• **Task item**
Every record below, from first to last: print it exactly as shown.

• **Supplied records**
/-- The stopper opens at the end of pre-charge and of the retry dwell (R65, R66, R68, R93): the fill opening is in force, the
phase is POURING without a reference, and an IDLE response runs for the whole response time; in another phase, at
another action and without a restart nothing happens.
A response timer that runs out (R68, R94, R96). POUR with attempts left: the stopper leaves the fill opening, the attempt
rises by one, the retry dwell runs and the slot is kept, IDLE. On the last attempt, and at a DRIVE step in STARTING: the slot
is given back, the strand excluded, the ARBITER notice owed, and the failure claimed. Without a running timer nothing
happens. A timer that runs out where no such step stands, as between a step's stop and its claim: at POUR the response becomes
IDLE and nothing else; at DRIVE the slot is given back, the strand excluded and no failure claimed (log 26).
The model's own reading or choice stands in log 9, 11, 12, 16, 26. -/
def Obligations.AttemptsOpenAndExpire : Prop :=
  ∀ (k : Strand) (fill start attempts dwell : Nat) (r : RestartRecord) (n i : Nat) (s : State),
    (s.record? k = some r → s.action? k = some (.opening fill start attempts dwell) →
     let opened (t : State) : Prop :=
       t.outputs k = { s.outputs k with stopper := .opening fill } ∧
       t.strands = s.strands.put k { s.strand k with
         condition := .restarting { r with phase := .pouring, phaseTimer := none, riseReference := none } } ∧
       ((s.pour.grant? k).map (·.response) = some .idle →
         (t.pour.grant? k).map (·.response) = some (.running (s.working.pour.responseTime * 1000))) ∧
       SameButNotices { s with strands := t.strands, units := t.units, pour := t.pour } t ∧
       (∀ j, j ≠ k → t.unit j = s.unit j ∧ t.pour.grant? j = s.pour.grant? j)
     (r.phase = .preCharge → ∃ t, exec (.preChargeEnd k) s = .next t ∧ opened t) ∧
     (r.phase = .retryDwell → ∃ t, exec (.retryDwellEnd k) s = .next t ∧ opened t)) ∧
    (let opens : Prop := ∃ a b c d, s.action? k = some (.opening a b c d)
     (s.phase k ≠ .preCharge ∨ ¬ opens → exec (.preChargeEnd k) s = .next (noticeChoice s)) ∧
     (s.phase k ≠ .retryDwell ∨ ¬ opens → exec (.retryDwellEnd k) s = .next (noticeChoice s)) ∧
     (responseRunning .pour k s = true → s.phase k ≠ .pouring ∨ ¬ opens →
       ∃ t, exec (.pourResponseExpiry k) s = .next t ∧
         SameButNotices { s with pour := { s.pour with
           holders := s.pour.holders.put k ((s.pour.grant? k).map fun g => { g with response := .idle }) } } t) ∧
     (responseRunning .drive k s = true → s.phase k ≠ .starting ∨ s.action? k ≠ some .drive →
       ∃ t, exec (.driveResponseExpiry k) s = .next t ∧ SameOutside s t ∧ SameSettings s t ∧ t.faults = s.faults ∧
         (∀ j, SameStrand s t j) ∧ Noticed t .arbiter ∧ t.drive.excluded = s.drive.excluded.put k true ∧
         t.pour.excluded = s.pour.excluded ∧
         (s.drive.waiting k = false → s.pour.waiting k = false →
           t.drive.holds k = false ∧ t.strand k = s.strand k ∧ t.unit k = s.unit k ∧
           ∀ f, Instr.stepFailureClaim k f ∈ t.inFlight → Instr.stepFailureClaim k f ∈ s.inFlight))) ∧
    (let excluded (t : State) (f : StepFailure) : Prop :=
       Failed s t k f ∧ Noticed t .arbiter ∧ SameOutside s t ∧ SameSettings s t ∧ t.faults = s.faults ∧
       ∀ j, j ≠ k → SameStrand s t j
     ((s.pour.grant? k).map (·.response) ≠ some (.running n) → responseRunning .pour k s = false →
       exec (.pourResponseExpiry k) s = .next (noticeChoice s)) ∧
     (responseRunning .drive k s = false → exec (.driveResponseExpiry k) s = .next (noticeChoice s)) ∧
     (responseRunning .pour k s = true → s.record? k = some r →
       s.action? k = some (.opening fill start attempts dwell) → r.phase = .pouring → r.attempt = some i → i < attempts →
       ∃ t, exec (.pourResponseExpiry k) s = .next t ∧
         (t.pour.grant? k) = (s.pour.grant? k).map (fun g => { g with response := .idle }) ∧
         t.strands = s.strands.put k { s.strand k with condition := .restarting { r with
           attempt := some (i + 1), phase := .retryDwell, phaseTimer := some (dwell * 100), riseReference := none } } ∧
         t.unit k = (s.unit k).endFill ∧ t.pour.excluded = s.pour.excluded ∧ t.inFlight = s.inFlight ∧
         SameOutside s t ∧ t.working = s.working ∧ t.faults = s.faults) ∧
     (responseRunning .pour k s = true → s.pour.waiting k = false → s.record? k = some r →
       s.action? k = some (.opening fill start attempts dwell) → r.phase = .pouring → r.attempt = some i → attempts ≤ i →
       ∃ t, exec (.pourResponseExpiry k) s = .next t ∧ excluded t (.noFlow attempts) ∧
         t.pour.holds k = false ∧ t.pour.excluded = s.pour.excluded.put k true ∧ t.drive.excluded = s.drive.excluded) ∧
     (responseRunning .drive k s = true → s.drive.waiting k = false → s.record? k = some r →
       s.action? k = some .drive → r.phase = .starting →
       ∃ t, exec (.driveResponseExpiry k) s = .next t ∧ excluded t .driveTimeout ∧
         t.drive.holds k = false ∧ t.drive.excluded = s.drive.excluded.put k true ∧ t.pour.excluded = s.pour.excluded))

/-! ### Laws that every step keeps -/

/-- HEADLINE. The link's law: at most four replies wait, and a free transmitter has nothing to send (R178, R186). -/
def Obligations.StepKeepsLinkLaw : Prop :=
  ∀ s t : State, linkLaw s = true → step s = .next t → linkLaw t = true

/-- HEADLINE. The unit's law: DRAW engaged implies LEVEL-ON on and the strand RESTARTING or CASTING; LEVEL-ON goes with a lock
band that is not 0; an inactive detector has LOCK clear and counts 0; the stopper is the regulator's exactly with LEVEL-ON on
and no fill opening (R106, R107, R110, R116).
The model's own reading or choice stands in log 16. -/
def Obligations.StepKeepsUnitLaw : Prop :=
  ∀ s t : State, unitLaw s = true → step s = .next t → unitLaw t = true

/-- HEADLINE. The pools' law: each pool is open exactly in its owner's states, and never has more holders than slots (R83,
R126, R141). -/
def Obligations.StepKeepsPoolLaw : Prop :=
  ∀ s t : State, poolLaw s = true → step s = .next t → poolLaw t = true

/-- HEADLINE. A strand whose fault record is valid is DRY, HALTED or OFFLINE (R12, R171). -/
def Obligations.StepKeepsFaultLaw : Prop :=
  ∀ s t : State, faultLaw s = true → step s = .next t → faultLaw t = true

/-- HEADLINE. A strand is HELD exactly with a hold flag, and its hold timer runs in HELD and otherwise only in RESTARTING (R7,
R9). -/
def Obligations.StepKeepsHoldLaw : Prop :=
  ∀ s t : State, holdLaw s = true → step s = .next t → holdLaw t = true

/-- HEADLINE. The Supply Monitor's timers and time stamps are present exactly in their states (R141), and every filtered line
keeps a run of at most 3, accepted at 3 (R159, R161). -/
def Obligations.StepKeepsSupplyAndFilterLaws : Prop :=
  ∀ s t : State, step s = .next t →
    (supplyLaw s = true → supplyLaw t = true) ∧ (filterLaw s = true → filterLaw t = true)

• **Your response**
/-- The stopper opens at the end of pre-charge and of the retry dwell (R65, R66, R68, R93): the fill opening is in force, the
phase is POURING without a reference, and an IDLE response runs for the whole response time; in another phase, at
another action and without a restart nothing happens.
A response timer that runs out (R68, R94, R96). POUR with attempts left: the stopper leaves the fill opening, the attempt
rises by one, the retry dwell runs and the slot is kept, IDLE. On the last attempt, and at a DRIVE step in STARTING: the slot
is given back, the strand excluded, the ARBITER notice owed, and the failure claimed. Without a running timer nothing
happens. A timer that runs out where no such step stands, as between a step's stop and its claim: at POUR the response becomes
IDLE and nothing else; at DRIVE the slot is given back, the strand excluded and no failure claimed (log 26).
The model's own reading or choice stands in log 9, 11, 12, 16, 26. -/
def Obligations.AttemptsOpenAndExpire : Prop :=
  ∀ (k : Strand) (fill start attempts dwell : Nat) (r : RestartRecord) (n i : Nat) (s : State),
    (s.record? k = some r → s.action? k = some (.opening fill start attempts dwell) →
     let opened (t : State) : Prop :=
       t.outputs k = { s.outputs k with stopper := .opening fill } ∧
       t.strands = s.strands.put k { s.strand k with
         condition := .restarting { r with phase := .pouring, phaseTimer := none, riseReference := none } } ∧
       ((s.pour.grant? k).map (·.response) = some .idle →
         (t.pour.grant? k).map (·.response) = some (.running (s.working.pour.responseTime * 1000))) ∧
       SameButNotices { s with strands := t.strands, units := t.units, pour := t.pour } t ∧
       (∀ j, j ≠ k → t.unit j = s.unit j ∧ t.pour.grant? j = s.pour.grant? j)
     (r.phase = .preCharge → ∃ t, exec (.preChargeEnd k) s = .next t ∧ opened t) ∧
     (r.phase = .retryDwell → ∃ t, exec (.retryDwellEnd k) s = .next t ∧ opened t)) ∧
    (let opens : Prop := ∃ a b c d, s.action? k = some (.opening a b c d)
     (s.phase k ≠ .preCharge ∨ ¬ opens → exec (.preChargeEnd k) s = .next (noticeChoice s)) ∧
     (s.phase k ≠ .retryDwell ∨ ¬ opens → exec (.retryDwellEnd k) s = .next (noticeChoice s)) ∧
     (responseRunning .pour k s = true → s.phase k ≠ .pouring ∨ ¬ opens →
       ∃ t, exec (.pourResponseExpiry k) s = .next t ∧
         SameButNotices { s with pour := { s.pour with
           holders := s.pour.holders.put k ((s.pour.grant? k).map fun g => { g with response := .idle }) } } t) ∧
     (responseRunning .drive k s = true → s.phase k ≠ .starting ∨ s.action? k ≠ some .drive →
       ∃ t, exec (.driveResponseExpiry k) s = .next t ∧ SameOutside s t ∧ SameSettings s t ∧ t.faults = s.faults ∧
         (∀ j, SameStrand s t j) ∧ Noticed t .arbiter ∧ t.drive.excluded = s.drive.excluded.put k true ∧
         t.pour.excluded = s.pour.excluded ∧
         (s.drive.waiting k = false → s.pour.waiting k = false →
           t.drive.holds k = false ∧ t.strand k = s.strand k ∧ t.unit k = s.unit k ∧
           ∀ f, Instr.stepFailureClaim k f ∈ t.inFlight → Instr.stepFailureClaim k f ∈ s.inFlight))) ∧
    (let excluded (t : State) (f : StepFailure) : Prop :=
       Failed s t k f ∧ Noticed t .arbiter ∧ SameOutside s t ∧ SameSettings s t ∧ t.faults = s.faults ∧
       ∀ j, j ≠ k → SameStrand s t j
     ((s.pour.grant? k).map (·.response) ≠ some (.running n) → responseRunning .pour k s = false →
       exec (.pourResponseExpiry k) s = .next (noticeChoice s)) ∧
     (responseRunning .drive k s = false → exec (.driveResponseExpiry k) s = .next (noticeChoice s)) ∧
     (responseRunning .pour k s = true → s.record? k = some r →
       s.action? k = some (.opening fill start attempts dwell) → r.phase = .pouring → r.attempt = some i → i < attempts →
       ∃ t, exec (.pourResponseExpiry k) s = .next t ∧
         (t.pour.grant? k) = (s.pour.grant? k).map (fun g => { g with response := .idle }) ∧
         t.strands = s.strands.put k { s.strand k with condition := .restarting { r with
           attempt := some (i + 1), phase := .retryDwell, phaseTimer := some (dwell * 100), riseReference := none } } ∧
         t.unit k = (s.unit k).endFill ∧ t.pour.excluded = s.pour.excluded ∧ t.inFlight = s.inFlight ∧
         SameOutside s t ∧ t.working = s.working ∧ t.faults = s.faults) ∧
     (responseRunning .pour k s = true → s.pour.waiting k = false → s.record? k = some r →
       s.action? k = some (.opening fill start attempts dwell) → r.phase = .pouring → r.attempt = some i → attempts ≤ i →
       ∃ t, exec (.pourResponseExpiry k) s = .next t ∧ excluded t (.noFlow attempts) ∧
         t.pour.holds k = false ∧ t.pour.excluded = s.pour.excluded.put k true ∧ t.drive.excluded = s.drive.excluded) ∧
     (responseRunning .drive k s = true → s.drive.waiting k = false → s.record? k = some r →
       s.action? k = some .drive → r.phase = .starting →
       ∃ t, exec (.driveResponseExpiry k) s = .next t ∧ excluded t .driveTimeout ∧
         t.drive.holds k = false ∧ t.drive.excluded = s.drive.excluded.put k true ∧ t.pour.excluded = s.pour.excluded))

/-! ### Laws that every step keeps -/

/-- HEADLINE. The link's law: at most four replies wait, and a free transmitter has nothing to send (R178, R186). -/
def Obligations.StepKeepsLinkLaw : Prop :=
  ∀ s t : State, linkLaw s = true → step s = .next t → linkLaw t = true

/-- HEADLINE. The unit's law: DRAW engaged implies LEVEL-ON on and the strand RESTARTING or CASTING; LEVEL-ON goes with a lock
band that is not 0; an inactive detector has LOCK clear and counts 0; the stopper is the regulator's exactly with LEVEL-ON on
and no fill opening (R106, R107, R110, R116).
The model's own reading or choice stands in log 16. -/
def Obligations.StepKeepsUnitLaw : Prop :=
  ∀ s t : State, unitLaw s = true → step s = .next t → unitLaw t = true

/-- HEADLINE. The pools' law: each pool is open exactly in its owner's states, and never has more holders than slots (R83,
R126, R141). -/
def Obligations.StepKeepsPoolLaw : Prop :=
  ∀ s t : State, poolLaw s = true → step s = .next t → poolLaw t = true

/-- HEADLINE. A strand whose fault record is valid is DRY, HALTED or OFFLINE (R12, R171). -/
def Obligations.StepKeepsFaultLaw : Prop :=
  ∀ s t : State, faultLaw s = true → step s = .next t → faultLaw t = true

/-- HEADLINE. A strand is HELD exactly with a hold flag, and its hold timer runs in HELD and otherwise only in RESTARTING (R7,
R9). -/
def Obligations.StepKeepsHoldLaw : Prop :=
  ∀ s t : State, holdLaw s = true → step s = .next t → holdLaw t = true

/-- HEADLINE. The Supply Monitor's timers and time stamps are present exactly in their states (R141), and every filtered line
keeps a run of at most 3, accepted at 3 (R159, R161). -/
def Obligations.StepKeepsSupplyAndFilterLaws : Prop :=
  ∀ s t : State, step s = .next t →
    (supplyLaw s = true → supplyLaw t = true) ∧ (filterLaw s = true → filterLaw t = true)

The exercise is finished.